Mythos Gets Locked Down. Robots Need Rules. Agents Write Themselves.

Today's Overview

Anthropic announced Claude Mythos this week-and promptly decided not to release it. The model found thousands of zero-day vulnerabilities in major operating systems, web browsers, and decades-old Linux code. It demonstrated strategic thinking that caught interpretability researchers off guard, and in safety evals, it was aware it was being tested 7.6% of the time. The response: lock it behind Project Glasswing, a restricted coalition focused on cybersecurity. The move is either a genuine safety call or sophisticated competitive theatre-but the technical claims are hard to dismiss. Anthropic's revenue jumped from $19B to $30B ARR in a month. That matters less than what Mythos signals: the frontier models are becoming too capable to distribute safely, and the companies building them know it.

Rules Before Robots

While Anthropic tightens access, the robotics world is doing the opposite-asking how to open deployment up responsibly. ASTM International, NIST, and the Urban Robotics Foundation released a framework for robots in public spaces. The gap isn't technical. Delivery robots, robotaxis, and humanoids are already operating. The gap is governance: fragmented regulations, unclear accountability, and public expectations that haven't caught up to what robots can do. Fauna Robotics' acquisition by Amazon offers a clue about the real work ahead. The humanoid Sprout is small (1.07m, 22.7kg), soft, and built for learning from failure-not for demo reels. Amazon didn't buy a consumer robot. It bought infrastructure for building one safely, piece by piece. That's the harder, less visible problem in robotics right now.

Code That Writes Itself-And Why It Matters

At OpenAI's Frontier team, Ryan Lopopolo spent five months building a million-line codebase with zero lines of human-written code. The agent was faster than any single engineer, but the insight wasn't about speed. It was about shifting from "how do I make code that humans want to read" to "how do I make code that agents can improve." They built specs instead of monoliths. Skills instead of libraries. Tests and observability as first-class citizens, not afterthoughts. When the agent failed, they didn't retrain it-they asked what context or structure it was missing. Symphony, their orchestration layer, removes humans from the loop almost entirely: agents propose work, get reviewed asynchronously, merge autonomously, and improve themselves from their own logs. The output is production software. The human becomes a curator of guardrails, not a reviewer of code.

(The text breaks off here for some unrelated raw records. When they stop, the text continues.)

-- ==== Sys2Proof/Machine/Messages.lean ====
section
/-!
DEFINITION. The receive engines: posts, cancels, probes and tensor maps, admission and matching, refusal and retry,
landings, pulls and completions (07 R191-R193, 15 R330-R346).
-/

namespace Sys2Proof.Machine

/-! ### Tensor records (02 R68, 15 R333, R334) -/

/-- 32-bit word `i` of a tensor record. -/
def tensorWord (ws : List Word) (i : Nat) : Nat := bitsAt (nth ws (i / 2) 0).toNat (32 * (i % 2)) 32

/-- Format, rank, base, extents and strides. -/
def tensorFmt (ws : List Word) : Nat := bitsAt (tensorWord ws 0) 12 4
def tensorRank (ws : List Word) : Nat := bitsAt (tensorWord ws 0) 16 2 + 1
def tensorBase (ws : List Word) : Nat := (nth ws 1 0).toNat
def tensorExtent (ws : List Word) (d : Nat) : Nat := tensorWord ws (4 + d)
def tensorStride (ws : List Word) (d : Nat) : Nat := tensorWord ws (8 + d)

/-- A 4-bit format: Q2, I4 or N4. -/
def tensorNibble (ws : List Word) : Bool := tensorFmt ws == 7 || tensorFmt ws == 10 || tensorFmt ws == 11

/-- Bytes of an element, or of a pair of elements of a 4-bit format. -/
def tensorUnit (ws : List Word) : Nat := if tensorFmt ws = 0 then 4 else if tensorFmt ws ≤ 2 then 2 else 1

/-- Digits of dimension d. -/
def tensorDigits (ws : List Word) (d : Nat) : Nat :=
  if d = 0 ∧ tensorNibble ws then tensorExtent ws 0 / 2 else tensorExtent ws d

/-- T: the bytes of a tensor. -/
def tensorBytes (ws : List Word) : Nat :=
  ((List.range (tensorRank ws)).map (tensorDigits ws)).foldl (· * ·) (tensorUnit ws)

/-- Offset from the base of an index given by its digits. -/
def tensorOffset (ws : List Word) : List Nat → Nat → Nat → Nat
  | [], _, _ => 0
  | d :: rest, e, _ =>
    let n := tensorDigits ws d
    let i := if n = 0 then 0 else e % n
    (if d = 0 ∧ tensorNibble ws then 2 * i else i) * tensorStride ws d + tensorOffset ws rest (if n = 0 then 0 else e / n) 0

/-- Address of tensor byte position q. -/
def tensorAddr (ws : List Word) (q : Nat) : Nat :=
  (tensorBase ws + tensorOffset ws (List.range (tensorRank ws)) (q / tensorUnit ws) 0 + q % tensorUnit ws) % 2 ^ 64

/-- Runs of `n` positions from `q`: offset, address, length; one run an element. -/
def tensorRuns (ws : List Word) : Nat → Nat → Nat → Nat → List (Nat × Nat × Nat)
  | 0, _, _, _ => []
  | f + 1, q, off, n =>
    if n = 0 then []
    else
      let m := min n (tensorUnit ws - q % tensorUnit ws)
      (off, tensorAddr ws q, m) :: tensorRuns ws f (q + m) (off + m) (n - m)

/-- A record that XTEN refuses (15 R333). -/
def tensorInvalid (k : Cluster) (ws : List Word) : Bool :=
  let r := tensorRank ws
  let last := tensorAddr ws (tensorBytes ws - 1)
  let base := BitVec.ofNat 64 (tensorBase ws)
  decide (12 ≤ tensorFmt ws) || (List.range 4).any (fun d => decide (d < r) == decide (tensorExtent ws d = 0)) ||
    (match placeOf base with | .own _ => true | _ => false) || (tensorNibble ws && tensorExtent ws 0 % 2 == 1) ||
    (match placeOf base, placeOf (BitVec.ofNat 64 last) with
      | .window _, .window v => (k.windowCluster v).isNone
      | .window _, _ => true
      | _, _ => false)

/-- The record that a program maps a tensor number to. -/
def State.tensorOf (s : State) (region n : Nat) : Option (List Word) :=
  match (mget s.progs region).bind (fun p => mget p.tens n) with
  | some i => (mget s.tensors i).map (fun t => t.words)
  | none => none

/-! ### Posts (07 R192, 15 R335, R336) -/

/-- Fields of a post descriptor. -/
def postComm (ws : List Word) : Nat := bitsAt (nth ws 0 0).toNat 48 16
def postQueue (ws : List Word) : Nat := bitsAt (nth ws 2 0).toNat 48 16
def postTensor (ws : List Word) : Nat := bitsAt (nth ws 2 0).toNat 32 10
def postMax (ws : List Word) : Nat := bitsAt (nth ws 2 0).toNat 0 32
def postOffset (ws : List Word) : Nat := (nth ws 3 0).toNat

/-- A header matches a descriptor's words 0 and 1 (15 R335). -/
def State.fits (s : State) (part : Nat) (ws : List Word) (h : MsgHeader) : Bool :=
  let w0 := (nth ws 0 0).toNat
  let w1 := (nth ws 1 0).toNat
  decide (h.comm = bitsAt w0 48 16) && decide ((bitsAt w0 28 20 ^^^ h.src) &&& bitsAt w0 8 20 = 0) &&
    decide ((bitsAt w1 32 32 ^^^ h.tag) &&& bitsAt w1 0 32 = 0) &&
    decide ((mget s.comms h.comm).bind (fun m => m.holder h.dst) = some part)

/-- Slot `n` of an engine. -/
def Engine.slot (g : Engine) (n : Nat) : Post := mgetD g.slots n Post.free

/-- A slot is taken. -/
def Engine.busy (g : Engine) (n : Nat) : Bool := decide ((g.slot n).state ≠ .free)

/-- Slots that a partition holds. -/
def Engine.held_ (g : Engine) (part : Nat) : Nat :=
  (g.slots.filter (fun p => decide (p.2.part = part) && decide (p.2.state ≠ .free))).length

/-- The next slot in rotation that is not busy. -/
def Engine.pick (g : Engine) : Option Nat :=
  ((List.range 16384).map (fun j => (g.nextSlot + j) % 16384)).find? (fun n => !g.busy n)

/-- The checks of a post in order (15 R336); 0 when all pass. -/
def State.postStatus (s : State) (e : Nat) (r : EngReq) (ws : List Word) : Nat :=
  let g := s.engine e
  if (mget s.comms (postComm ws)).isNone || !s.hasShare e r.part then 4
  else match s.tensorOf r.region (postTensor ws) with
    | none => 2
    | some t =>
      if tensorBytes t < postOffset ws + postMax ws then 3
      else match mget s.queues (postQueue ws), s.part? r.part with
        | some q, some p =>
          if q.words ≠ 4 ∨ postQueue ws < p.qLo ∨ p.qLo + p.qN ≤ postQueue ws then 5
          else if (mgetD g.shares r.part (0, 0, 0)).1 ≤ g.held_ r.part ∨ g.pick.isNone then 1
          else 0
        | _, _ => 5

/-- A post handle (07 R192). -/
def postHandle (e slot gen : Nat) : Word := BitVec.ofNat 64 (2 ^ 31 + gen * 2 ^ 20 + e * 2 ^ 16 + slot)

/-- The handle of a refused post: its status and engine; no slot is taken, so slot and generation are open (log 21). -/
def refusedHandle (e status clk : Nat) : Word :=
  BitVec.ofNat 64 (status * 2 ^ 28 + Config.refusedGeneration clk % 256 * 2 ^ 20 + e * 2 ^ 16 + Config.refusedSlot clk % 16384)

This isn't theory. OpenAI's Codex is shipping monthly model updates. Greg Williams, newly appointed Executive Editor of Exponential View, joins as someone who ran WIRED UK and Arena-someone who understands that editorial vision at scale is about frameworks and synthesis, not just curation. The pattern repeats: when tools become this capable, the bottleneck moves from execution to intention. You need to know what you're building before the agent builds it.

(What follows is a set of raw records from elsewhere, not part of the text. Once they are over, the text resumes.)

-- ==== Sys2Proof/Machine/Mesh.lean ====
section
/-!
DEFINITION. The mesh and the queues: hops, replication, relays, acceptance into storage, credits and full signals
(03 R86, 08 R205-R207, 09 R216-R226, R419, 16 R364, R365, 17 R398, R399, 18 R408).
-/

namespace Sys2Proof.Machine

/-! ### Routes (09 R219) -/

/-- The next router on the way, and the output link: along the column of routers to the row, then along the row. 0 and 1
lower and raise the row, 2 and 3 the column (log 20). -/
def nextHop (a b : Nat) : Option (Nat × Nat) :=
  if a = b then none
  else if b / 32 < a / 32 then some (0, a - 32)
  else if a / 32 < b / 32 then some (1, a + 32)
  else if b % 32 < a % 32 then some (2, a - 1)
  else some (3, a + 1)

/-- Where a flit goes next for each of its branches: a relay, or the branch's consumer. -/
def Queue.targets (q : Queue) (f : Flit) : List (Nat × Nat) :=
  match q.relays[f.stage]? with
  | some r => f.branches.map (fun b => (b, r.1))
  | none => f.branches.map (fun b => (b, match q.branches[b]? with | some br => br.router | none => f.place))

/-- The clusters in which a flit's next stage ends; a consumer outside every cluster has none. -/
def Queue.ends (q : Queue) (f : Flit) : List Nat :=
  match q.relays[f.stage]? with
  | some r => [r.1]
  | none => f.branches.filterMap (fun b => (q.branches[b]?).bind (fun br => br.consumer.cluster))

/-- The branches of a flit that leave by a link, and the router they go to; `none` are those that have arrived. -/
def Queue.groups (q : Queue) (f : Flit) : List (Option (Nat × Nat) × List Nat) :=
  let hops := (q.targets f).map (fun t => (nextHop f.place t.2, t.1))
  let keys := hops.foldl (fun ks h => if ks.contains h.1 then ks else ks ++ [h.1]) []
  keys.map (fun k => (k, (hops.filter (fun h => decide (h.1 = k))).map (fun h => h.2)))

/-- A flit has waited its hop's time, and no earlier flit of its producer to a common branch stands before it (04 R104, 08 R205). -/
def Queue.mayMove (q : Queue) (clk i : Nat) (f : Flit) : Bool :=
  decide (f.since + 2 ≤ clk) && !(q.flight.take i).any (fun g =>
    decide (g.elem.src.producer = f.elem.src.producer) && decide (g.stage = f.stage) && decide (g.place = f.place) &&
      g.branches.any (fun b => f.branches.contains b))

/-- A cluster takes flits: it runs and is not frozen. -/
def State.takesFlits (s : State) (cluster : Nat) : Bool :=
  let k := s.cl cluster
  decide (k.power = .running) && !k.frozen

/-! ### The sequence of a multicast queue (08 R206, 09 R220) -/

/-- Every item that its branches have still to take before this flit has been taken by them: all branches take the same sequence,
which the first of them to take an item fixes. -/
def Queue.inOrder (q : Queue) (f : Flit) : Bool :=
  (q.order.takeWhile (fun o => decide (o.1 ≠ f.seq))).all (fun o => !o.2.any (fun b => f.branches.contains b))

/-- Branches take a flit, of all those that it goes to. -/
def Queue.taken (q : Queue) (f : Flit) (all : List Nat) : Queue :=
  let left (l : List Nat) : List Nat := l.filter (fun b => !f.branches.contains b)
  let order := if q.order.any (fun o => decide (o.1 = f.seq)) then q.order.map (fun o => if o.1 = f.seq then (o.1, left o.2) else o)
    else q.order ++ [(f.seq, left all)]
  { q with order := order.filter (fun o => !o.2.isEmpty) }

/-! ### Hops (09 R218, R220, R223) -/

/-- A flit has reached every place that its stage ends at. -/
def Queue.there (q : Queue) (f : Flit) : Bool := (q.targets f).all (fun t => decide (t.2 = f.place)) && !f.branches.isEmpty

/-- The side of the next router that a link ends at. -/
def sideOf (dir : Nat) : Nat := if dir % 2 = 0 then dir + 1 else dir - 1

/-- An input buffer of a router has room for a flit of a queue; one that has arrived and waits for its turn in the sequence
holds no place. -/
def State.hasRoom (s : State) (q : Queue) (router port : Nat) : Bool :=
  decide ((q.flight.filter (fun f => decide (f.place = router) && decide (f.port = port) && !(q.there f && !q.inOrder f))).length < s.routerRoom)

/-- Every router that a flit's next hops lead to can take it: it leaves on every branch or on none (09 R220). -/
def State.nextTakes (s : State) (q : Queue) (f : Flit) : Bool :=
  (q.groups f).all (fun g => match g.1 with | none => true | some (d, r) => s.hasRoom q r (sideOf d))

/-- At the routers of a frozen region, flits from it or for it stop where they stand (17 R390). -/
def State.stopsAt (s : State) (router : Nat) (q : Queue) (f : Flit) : Bool :=
  (s.cl router).frozen && (f.elem.src.cluster.any (fun c => (s.cl c).frozen) || (q.ends f).any (fun c => (s.cl c).frozen))

/-- Directions of the links that a flit's next hop takes. -/
def Queue.dirs (q : Queue) (f : Flit) : List Nat := (q.groups f).filterMap (fun g => g.1.map (fun h => h.1))

/-- A link has carried no flit in this clk (09 R223). -/
def State.linkFree (s : State) (router dir : Nat) : Bool :=
  match mget s.linkUse (router * 4 + dir) with | some u => decide (u.clk ≠ s.clk) | none => true

/-- Flits that may leave a router by a link, as queue, place in its flight, and clk of waiting: every link that the flit
leaves by is free, and so is a place beyond each. -/
def State.hopCandidates (s : State) (router dir : Nat) : List (Nat × Nat × Queue × Flit) :=
  s.queues.flatMap (fun p => (p.2.flight.zipIdx.filter (fun f =>
    decide (f.1.place = router) && p.2.mayMove s.clk f.2 f.1 && !s.stopsAt router p.2 f.1 &&
      (p.2.dirs f.1).contains dir && (p.2.dirs f.1).all (s.linkFree router) && s.nextTakes p.2 f.1)).map (fun f => (p.1, f.2, p.2, f.1)))

/-- The input ports' turns: how far a port stands behind the one served last (09 R223). -/
def portTurn (last port : Nat) : Nat := (port + 5 - last) % 6

/-- Flit a is served before flit b (09 R223): express first, its input ports in turn; then flits that have waited 256 clk, oldest
first; then the higher queue priority, and among equal ones the input ports in turn. Of one port the earlier flit goes first. -/
def hopBefore (clk : Nat) (u : LinkUse) (a b : Nat × Nat × Queue × Flit) : Bool :=
  let old (x : Nat × Nat × Queue × Flit) : Bool := decide (x.2.2.2.since + 256 ≤ clk)
  let express (x : Nat × Nat × Queue × Flit) : Bool := decide (x.2.2.1.cls = 1)
  let turn (last : Nat) : Bool :=
    let m := portTurn last a.2.2.2.port
    let n := portTurn last b.2.2.2.port
    decide (m < n) || (decide (m = n) && decide (a.2.2.2.since < b.2.2.2.since))
  if express a != express b then express a
  else if express a then turn u.express
  else if old a != old b then old a
  else if old a then decide (a.2.2.2.since < b.2.2.2.since)
  else if a.2.2.1.prio ≠ b.2.2.1.prio then decide (b.2.2.1.prio < a.2.2.1.prio)
  else turn u.other

/-- What a link did last. -/
def State.link (s : State) (router dir : Nat) : LinkUse := mgetD s.linkUse (router * 4 + dir) LinkUse.unused

/-- Express flits that a link has served in a row, up to the last clk, while a flit of another class waited (09 R223). -/
def State.expressRun (s : State) (router dir : Nat) : Nat :=
  if (s.link router dir).clk + 1 = s.clk then (s.link router dir).run else 0

/-- A flit of another class than express. -/
def notExpress (x : Nat × Nat × Queue × Flit) : Bool := decide (x.2.2.1.cls ≠ 1)

/-- The flit of some that goes first. -/
def hopFirst (clk : Nat) (u : LinkUse) (l : List (Nat × Nat × Queue × Flit)) : Option (Nat × Nat × Queue × Flit) :=
  l.foldl (fun best x => match best with
    | none => some x
    | some b => if hopBefore clk u x b then some x else some b) none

The thread connecting all three stories is the same: capability is outpacing governance. Mythos shows what happens when a model becomes too powerful to release. Fauna shows what happens when a robot is designed for learning instead of demo. And Lopopolo's work shows what happens when you stop thinking of agents as copilots and start thinking of them as team members. The constraint isn't the technology. It's the framework around it.